Material for the task below:
/-- 0x8340:0F to 0x8340:12: Import, export, inductive, capacitive energy (09_metering, Table 9.10). -/
def Obj.afEnergy : Obj :=
  { base := 0x8340, sub := 0x0F, nsub := 4, stride := 0x1, count := 4, ty := .octet, right := .ro, rd := 0x3F, wr := 0x00, cls := .bat, rng := .len 10 10 }

/-- 0x8340:13 to 0x8340:1A: Highest and lowest phase voltage, highest phase current, highest total power, each with its time (09_metering, Table 9.10). -/
def Obj.afExtreme : Obj :=
  { base := 0x8340, sub := 0x13, nsub := 4, subStep := 2, stride := 0x1, count := 4, ty := .i 4, right := .ro, rd := 0x3F, wr := 0x00, cls := .bat }

/-- 0x8340:13 to 0x8340:1A: Highest and lowest phase voltage, highest phase current, highest total power, each with its time (09_metering, Table 9.10). -/
def Obj.afExtremeTime : Obj :=
  { base := 0x8340, sub := 0x14, nsub := 4, subStep := 2, stride := 0x1, count := 4, ty := .i 8, right := .ro, rd := 0x3F, wr := 0x00, cls := .bat }

/-- 0x8380:01, 0x8380:02: Site DC import, site AC import (09_metering, Table 9.10). -/
def Obj.siteDcImport : Obj :=
  { base := 0x8380, sub := 0x01, ty := .octet, right := .ro, rd := 0x3F, wr := 0x00, cls := .vol, rng := .len 10 10 }

/-- 0x8380:01, 0x8380:02: Site DC import, site AC import (09_metering, Table 9.10). -/
def Obj.siteAcImport : Obj :=
  { base := 0x8380, sub := 0x02, ty := .octet, right := .ro, rd := 0x3F, wr := 0x00, cls := .vol, rng := .len 10 10 }

/-- 0x8800:01 to 0x8800:03: Start import, export, charge (09_metering, Table 9.10). -/
def Obj.startReg : Obj :=
  { base := 0x8800, sub := 0x01, nsub := 3, stride := 0x1, count := 250, ty := .octet, right := .ro, rd := 0x3F, wr := 0x00, cls := .per, own := true, rng := .len 10 10 }

/-- 0x8800:04: Start time (09_metering, Table 9.10). -/
def Obj.startTime : Obj :=
  { base := 0x8800, sub := 0x04, stride := 0x1, count := 250, ty := .i 8, right := .ro, rd := 0x3F, wr := 0x00, cls := .per, own := true }

/-- 0x8800:05 to 0x8800:07: Stop import, export, charge (09_metering, Table 9.10). -/
def Obj.stopReg : Obj :=
  { base := 0x8800, sub := 0x05, nsub := 3, stride := 0x1, count := 250, ty := .octet, right := .ro, rd := 0x3F, wr := 0x00, cls := .per, own := true, rng := .len 10 10 }

/-- 0x8800:08: Stop time (09_metering, Table 9.10). -/
def Obj.stopTime : Obj :=
  { base := 0x8800, sub := 0x08, stride := 0x1, count := 250, ty := .i 8, right := .ro, rd := 0x3F, wr := 0x00, cls := .per, own := true }

/-- 0x8800:09: Register set flags (09_metering, Table 9.10). -/
def Obj.regSetFlags : Obj :=
  { base := 0x8800, sub := 0x09, stride := 0x1, count := 250, ty := .u 1, right := .ro, rd := 0x3F, wr := 0x00, cls := .per, own := true }

/-- 0x8800:0A: Outlet (09_metering, Table 9.10). -/
def Obj.regSetOutlet : Obj :=
  { base := 0x8800, sub := 0x0A, stride := 0x1, count := 250, ty := .u 1, right := .ro, rd := 0x3F, wr := 0x00, cls := .per, own := true, dflt := fun _ _ => 255, rng := .orOne 0 23 0xFF }

/-- 0x9000:01: Slot in force (10_billing, Table 10.10). -/
def Obj.slotInForce : Obj :=
  { base := 0x9000, sub := 0x01, ty := .u 1, right := .ro, rd := 0x3F, wr := 0x00, cls := .vol, dflt := fun _ _ => 1, rng := .rng 1 8 }

/-- 0x9000:02: Standard offset (10_billing, Table 10.10). -/
def Obj.standardOffset : Obj :=
  { base := 0x9000, sub := 0x02, ty := .i 2, right := .rw, rd := 0x24, wr := 0x24, cls := .per, rng := .rng (-720) 840 }

/-- 0x9000:03: DST in force (10_billing, Table 10.10). -/
def Obj.dstInForce : Obj :=
  { base := 0x9000, sub := 0x03, ty := .bool, right := .ro, rd := 0x3F, wr := 0x00, cls := .vol, rng := .rng 0 1 }

/-- 0x9000:05: Calendar activation instant (10_billing, Table 10.10). -/
def Obj.activationInstant : Obj :=
  { base := 0x9000, sub := 0x05, ty := .i 8, right := .rw, rd := 0x04, wr := 0x04, cls := .per }

/-- 0x9000:06: Calendar activations (10_billing, Table 10.10). -/
def Obj.calendarActivations : Obj :=
  { base := 0x9000, sub := 0x06, ty := .u 4, right := .ro, rd := 0x3F, wr := 0x00, cls := .per, own := true }

/-- 0x9000:07: Last boundary sequence (10_billing, Table 10.10). -/
def Obj.lastBoundarySequence : Obj :=
  { base := 0x9000, sub := 0x07, ty := .u 4, right := .ro, rd := 0x3F, wr := 0x00, cls := .per, own := true }

/-- 0x9000:08: Boundary record selector (10_billing, Table 10.10). -/
def Obj.boundaryRecordSelector : Obj :=
  { base := 0x9000, sub := 0x08, ty := .u 4, right := .rw, rd := 0x3F, wr := 0x3F, cls := .vol }

/-- 0x9000:09: Boundary record (10_billing, Table 10.10). -/
def Obj.boundaryRecord : Obj :=
  { base := 0x9000, sub := 0x09, ty := .octet, right := .ro, rd := 0x3F, wr := 0x00, cls := .vol, rng := .len 160 160 }

/-- 0x9000:0A: Clock audit entries used (10_billing, Table 10.10). -/
def Obj.clockAuditEntriesUsed : Obj :=
  { base := 0x9000, sub := 0x0A, ty := .u 2, right := .ro, rd := 0x3F, wr := 0x00, cls := .per, own := true, rng := .rng 0 256 }

/-- 0x9010:01 to 0x9010:08: Outlet import T1 to T8 (10_billing, Table 10.10). -/
def Obj.outletTariff : Obj :=
  { base := 0x9010, sub := 0x01, nsub := 8, stride := 0x1, count := 24, ty := .octet, right := .ro, rd := 0x3F, wr := 0x00, cls := .bat, rng := .len 10 10 }

/-- 0x9030:01 to 0x9030:10: Feeder import, export T1 to T8 (10_billing, Table 10.10). -/
def Obj.feederTariff : Obj :=
  { base := 0x9030, sub := 0x01, nsub := 16, stride := 0x1, count := 4, ty := .octet, right := .ro, rd := 0x3F, wr := 0x00, cls := .bat, rng := .len 10 10 }

/-- 0x9038:01 to 0x9038:10: Site DC, AC import T1 to T8 (10_billing, Table 10.10). -/
def Obj.siteTariff : Obj :=
  { base := 0x9038, sub := 0x01, nsub := 16, ty := .octet, right := .ro, rd := 0x3F, wr := 0x00, cls := .bat, rng := .len 10 10 }

/-- 0x9100:00: Season (10_billing, Table 10.10). -/
def Obj.season : Obj :=
  { base := 0x9100, sub := 0x00, stride := 0x1, count := 12, ty := .u 2, right := .rw, rd := 0x04, wr := 0x04, cls := .per }

/-- 0x9110:01 to 0x9110:07: Week profile, Monday to Sunday (10_billing, Table 10.10). -/
def Obj.weekProfile : Obj :=
  { base := 0x9110, sub := 0x01, nsub := 7, stride := 0x1, count := 16, ty := .u 1, right := .rw, rd := 0x04, wr := 0x04, cls := .per, rng := .rng 0 31 }

/-- 0x9120:01 to 0x9120:10: Day profile switch points (10_billing, Table 10.10). -/
def Obj.dayProfile : Obj :=
  { base := 0x9120, sub := 0x01, nsub := 16, stride := 0x1, count := 32, ty := .u 2, right := .rw, rd := 0x04, wr := 0x04, cls := .per }

/-- 0x9200:01 to 0x9200:80, 0x9201:01 to 0x9201:80: Special days 0 to 127, 128 to 255 (10_billing, Table 10.10). -/
def Obj.specialDays : Obj :=
  { base := 0x9200, sub := 0x01, nsub := 128, stride := 0x1, count := 2, ty := .u 4, right := .rw, rd := 0x04, wr := 0x04, cls := .per }

/-- 0x9300:01, 0x9300:02: DST years from, to (10_billing, Table 10.10). -/
def Obj.dstYears : Obj :=
  { base := 0x9300, sub := 0x01, nsub := 2, stride := 0x1, count := 2, ty := .u 2, right := .rw, rd := 0x04, wr := 0x04, cls := .per }

/-- 0x9300:03, 0x9300:04: DST start, end (10_billing, Table 10.10). -/
def Obj.dstRule : Obj :=
  { base := 0x9300, sub := 0x03, nsub := 2, stride := 0x1, count := 2, ty := .u 4, right := .rw, rd := 0x04, wr := 0x04, cls := .per }

/-- 0x9300:05: DST shift (10_billing, Table 10.10). -/
def Obj.dstShift : Obj :=
  { base := 0x9300, sub := 0x05, stride := 0x1, count := 2, ty := .u 1, right := .rw, rd := 0x04, wr := 0x04, cls := .per, dflt := fun _ _ => 60, rng := .rng 0 120 }

/-- 0x9400:01: Demand interval (10_billing, Table 10.10). -/
def Obj.demandInterval : Obj :=
  { base := 0x9400, sub := 0x01, ty := .u 1, right := .rw, rd := 0x04, wr := 0x04, cls := .per, dflt := fun _ _ => 5, rng := .rng 0 7 }

/-- 0x9400:02: Demand mode (10_billing, Table 10.10). -/
def Obj.demandMode : Obj :=
  { base := 0x9400, sub := 0x02, ty := .u 1, right := .rw, rd := 0x04, wr := 0x04, cls := .per, rng := .oneOf [0, 1] }

/-- 0x9400:03: Subintervals k (10_billing, Table 10.10). -/
def Obj.subintervals : Obj :=
  { base := 0x9400, sub := 0x03, ty := .u 1, right := .rw, rd := 0x04, wr := 0x04, cls := .per, dflt := fun _ _ => 3, rng := .oneOf [2, 3, 5, 15] }

/-- 0x9400:04: Configuration in use (10_billing, Table 10.10). -/
def Obj.configurationInUse : Obj :=
  { base := 0x9400, sub := 0x04, ty := .u 2, right := .ro, rd := 0x3F, wr := 0x00, cls := .per, own := true, dflt := fun _ _ => 1283 }

/-- 0x9410:01: Running demand (10_billing, Table 10.10). -/
def Obj.runningDemand : Obj :=
  { base := 0x9410, sub := 0x01, stride := 0x1, count := 29, ty := .u 4, right := .ro, rd := 0x3F, wr := 0x00, cls := .vol }

/-- 0x9410:02, 0x9410:03: Last demand, its end (10_billing, Table 10.10). -/
def Obj.lastDemand : Obj :=
  { base := 0x9410, sub := 0x02, stride := 0x1, count := 29, ty := .u 4, right := .ro, rd := 0x3F, wr := 0x00, cls := .per, own := true }

/-- 0x9410:02, 0x9410:03: Last demand, its end (10_billing, Table 10.10). -/
def Obj.lastDemandEnd : Obj :=
  { base := 0x9410, sub := 0x03, stride := 0x1, count := 29, ty := .i 8, right := .ro, rd := 0x3F, wr := 0x00, cls := .per, own := true }

/-- 0x9410:04: Last interval flags (10_billing, Table 10.10). -/
def Obj.lastIntervalFlags : Obj :=
  { base := 0x9410, sub := 0x04, stride := 0x1, count := 29, ty := .u 1, right := .ro, rd := 0x3F, wr := 0x00, cls := .per, own := true }

/-- 0x9410:10 to 0x9410:3F: Top demands, slot T1 rank 1 to slot T8 rank 3: value, end (10_billing, Table 10.10). -/
def Obj.topDemand : Obj :=
  { base := 0x9410, sub := 0x10, nsub := 24, subStep := 2, stride := 0x1, count := 29, ty := .u 4, right := .ro, rd := 0x3F, wr := 0x00, cls := .per, own := true }

/-- 0x9410:10 to 0x9410:3F: Top demands, slot T1 rank 1 to slot T8 rank 3: value, end (10_billing, Table 10.10). -/
def Obj.topDemandEnd : Obj :=
  { base := 0x9410, sub := 0x11, nsub := 24, subStep := 2, stride := 0x1, count := 29, ty := .i 8, right := .ro, rd := 0x3F, wr := 0x00, cls := .per, own := true }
End of Material for the task.
§ What to do: Will you return exactly the lines above from the one with "def Obj.regSetOutlet : Obj" down to the one with "def Obj.standardOffset : Obj", counting both as part of the range?

§ Result below:
def Obj.regSetOutlet : Obj :=
  { base := 0x8800, sub := 0x0A, stride := 0x1, count := 250, ty := .u 1, right := .ro, rd := 0x3F, wr := 0x00, cls := .per, own := true, dflt := fun _ _ => 255, rng := .orOne 0 23 0xFF }

/-- 0x9000:01: Slot in force (10_billing, Table 10.10). -/
def Obj.slotInForce : Obj :=
  { base := 0x9000, sub := 0x01, ty := .u 1, right := .ro, rd := 0x3F, wr := 0x00, cls := .vol, dflt := fun _ _ => 1, rng := .rng 1 8 }

/-- 0x9000:02: Standard offset (10_billing, Table 10.10). -/
def Obj.standardOffset : Obj :=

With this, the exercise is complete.